Together with other organizations, they try to fill the security vacuum that the war has revealed and try to install shelters in the villages. Jaled Eldada is one of the volunteers who, on a truck with a crane, placed a hundred of them in the second half of October. Two have arrived at Al Bat. A group of camels grazes around one of them. It is a simple concrete pipe into which they estimate that around twenty people can fit.
Half of the Israeli Bedouin population lives in these illegal villages without the right to build a house, without infrastructure, without running water, without electricity, without a sewage system, without education or minimum health services, critic Yelaa Raanan, of the Council Regional of Unrecognized Bedouin Peoples. They live under constant threat of demolition of their homes in places where there is no transportation, she adds. Furthermore, even though it is mandatory and in the case of Israeli citizens, there are about 5,000 children without access to daycare. “They are the poorest,” concludes Raanan, emphasizing that these hundred shelters are less than 10% of those needed.
“It is very difficult to be a good student living in these conditions,” says Suleiman Kamalat, director of the school in Rahat, the largest Bedouin town, where Jawad was studying fifth grade until the Hamas rocket killed him on October 7. The screen shows the classification of the best files, among which is yours.
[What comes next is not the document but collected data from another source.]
-- ==== Sys2Proof/Laws/KeepsCoreOps.lean ====
section
/-! SUPPORT. What the operations of CoreOps.lean keep: one lemma for each, in the terms of `Keeps`. -/

set_option linter.unusedTactic false
set_option linter.unreachableTactic false

namespace Sys2Proof.Machine

variable {kr kl : Bool} {s0 : State}

theorem keeps_peekOne (s : State) (n : ℕ) (addr : Word) (k : ℕ) (stamp : Word) (hk : Keeps kr kl s0 s) : Keeps2 kr
    kl s0 (peekOne s n addr k stamp) := by
  unfold peekOne
  with_reducible repeat' first
    | assumption | apply keeps_readOne | apply Keeps2.snd | refine Keeps2.eq (by assumption) ?_ | exact repKeeps_rep
    | (extract_lets +onlyGivenNames x; subst x) | split | fail_if_no_progress beta_reduce | apply Keeps2.mk

theorem keeps_peekBytes (a0 : ℕ) (a1 : State) (a2 : ℕ) (a3 : Word) (a4 : ℕ) (a5 : Word) (hk : Keeps kr kl s0 a1) :
    Keeps2 kr kl s0 (peekBytes a0 a1 a2 a3 a4 a5) := by
  induction a0 generalizing a1 a2 a3 a4 a5 with
  | zero =>
    unfold peekBytes
    with_reducible repeat' first
      | assumption | apply keeps_peekOne | apply Keeps2.snd | refine Keeps2.eq (by assumption) ?_
      | (extract_lets +onlyGivenNames x; subst x) | split | fail_if_no_progress beta_reduce | apply Keeps2.mk
  | succ n1  ih =>
    unfold peekBytes
    with_reducible repeat' first
      | assumption | apply ih | apply keeps_peekOne | apply Keeps2.snd | refine Keeps2.eq (by assumption) ?_
      | (extract_lets +onlyGivenNames x; subst x) | split | fail_if_no_progress beta_reduce | apply Keeps2.mk

theorem keeps_refusedStore (s : State) (addr : Word) (zone reason : ℕ) (world : Bool) (hk : Keeps kr kl s0 s) :
    Keeps kr kl s0 (refusedStore s addr zone reason world) := by
  unfold refusedStore
  with_reducible repeat' first
    | assumption | apply keeps_fault | (extract_lets +onlyGivenNames x; subst x) | split
    | fail_if_no_progress beta_reduce

theorem keeps_sendWc (n : ℕ) (s : State) (b : WcBuf) (hk : Keeps kr kl s0 s) : Keeps kr kl s0 (sendWc n s b) := by
  unfold sendWc
  with_reducible repeat' first
    | assumption | apply keeps_issueCoreStamp | apply keeps_writeMask | apply keeps_refusedStore | apply Keeps2.snd
    | refine Keeps2.eq (by assumption) ?_ | exact repKeeps_rep | (extract_lets +onlyGivenNames x; subst x) | split
    | fail_if_no_progress beta_reduce | apply Keeps2.mk

theorem keeps_doubleException (s : State) (n : ℕ) (hk : Keeps kr kl s0 s) : Keeps kr kl s0 (doubleException s n) :=
    by
  unfold doubleException
  with_reducible repeat' first
    | assumption | apply keeps_putImage | apply keeps_updCore | apply keeps_updVcore | apply keeps_fault
    | (extract_lets +onlyGivenNames x; subst x) | split | fail_if_no_progress beta_reduce

theorem keeps_loadHandler (s : State) (n : ℕ) (e : Exc) (pc : Word) (hk : Keeps kr kl s0 s) : Keeps kr kl s0
    (loadHandler s n e pc) := by
  unfold loadHandler
  with_reducible repeat' first
    | assumption | apply keeps_updCore | apply keeps_readDesc | apply keeps_doubleException | apply Keeps2.snd
    | refine Keeps2.eq (by assumption) ?_ | (extract_lets +onlyGivenNames x; subst x) | split
    | fail_if_no_progress beta_reduce | apply Keeps2.mk

theorem keeps_loadDesc (s : State) (n sel : ℕ) (priv world : Option Bool) (tgt : ℕ) (viaLdseg : Bool) (hk : Keeps kr
    kl s0 s) : Keeps2 kr kl s0 (loadDesc s n sel priv world tgt viaLdseg) := by
  unfold loadDesc
  with_reducible repeat' first
    | assumption | apply keeps_peekBytes | apply Keeps2.snd | refine Keeps2.eq (by assumption) ?_
    | (extract_lets +onlyGivenNames x; subst x) | split | fail_if_no_progress beta_reduce | apply Keeps2.mk

theorem keeps_leaveWc (s : State) (n : ℕ) (hk : Keeps kr kl s0 s) : Keeps kr kl s0 (leaveWc s n) := by
  unfold leaveWc
  with_reducible repeat' first
    | assumption | apply keeps_sendWc | apply keeps_updCore | refine Keeps.foldl _ ?_ ?_ | intro _
    | (extract_lets +onlyGivenNames x; subst x) | split | fail_if_no_progress beta_reduce

theorem keeps_wakeEntry (s : State) (n : ℕ) (hk : Keeps kr kl s0 s) : Keeps kr kl s0 (wakeEntry s n) := by
  unfold wakeEntry
  with_reducible repeat' first
    | assumption | apply keeps_loadHandler | (extract_lets +onlyGivenNames x; subst x) | split
    | fail_if_no_progress beta_reduce

theorem keeps_enterException (s : State) (n : ℕ) (e : Exc) (pc : Word) (hk : Keeps kr kl s0 s) : Keeps kr kl s0
    (enterException s n e pc) := by
  unfold enterException
  with_reducible repeat' first
    | assumption | apply keeps_leaveWc | apply keeps_endDeferral | apply keeps_updCore | apply keeps_doubleException
    | apply keeps_loadHandler | (extract_lets +onlyGivenNames x; subst x) | split | fail_if_no_progress beta_reduce

end Sys2Proof.Machine
end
Several kids from Al Bat show the reporter on their cell phones during a walk through the town portraits of the four colleagues they lost that day and photos of the collective burial.
The Bedouin population of Palestinian origin in the Israeli Negev today numbers around 310,000 people, who are descendants of those who inhabited that desert area when the State of Israel was born in 1948. Of them, about 80,000 are in 37 settlements without official recognition; another 35,000, in 11 localities recognized at the beginning of this century, but which remain without the necessary provision of services, and the rest, about 195,000, in seven municipalities created by the authorities between 1969 and 1989. Two thirds of the Bedouins, whose community They are part of the 20% of the Israeli Arab population, living in the Negev below the poverty line, a rate that is triple the country’s average.
Several activists meet at a municipal premises in Hura, one of the recognized Bedouin towns. They are convinced that the moment is not only a disaster because of the conflict but also because the Government led by Prime Minister Benjamin Netanyahu is not going to do anything for them. One of those present is Ezry Keydar, director of the Israeli NGO Keshet, which has been fighting for years for the recognition of the Bedouin community and for the preservation of their culture and ancestral way of life. At the moment that Marwan Abu Frieh, a Bedouin, takes the opportunity to say goodbye and get into his SUV, Keydar launches a friendly barb at him while laughing, trying to show that he no longer has the pedigree of a man of the desert: “Being a Bedouin is not an origin, it is a way of life.”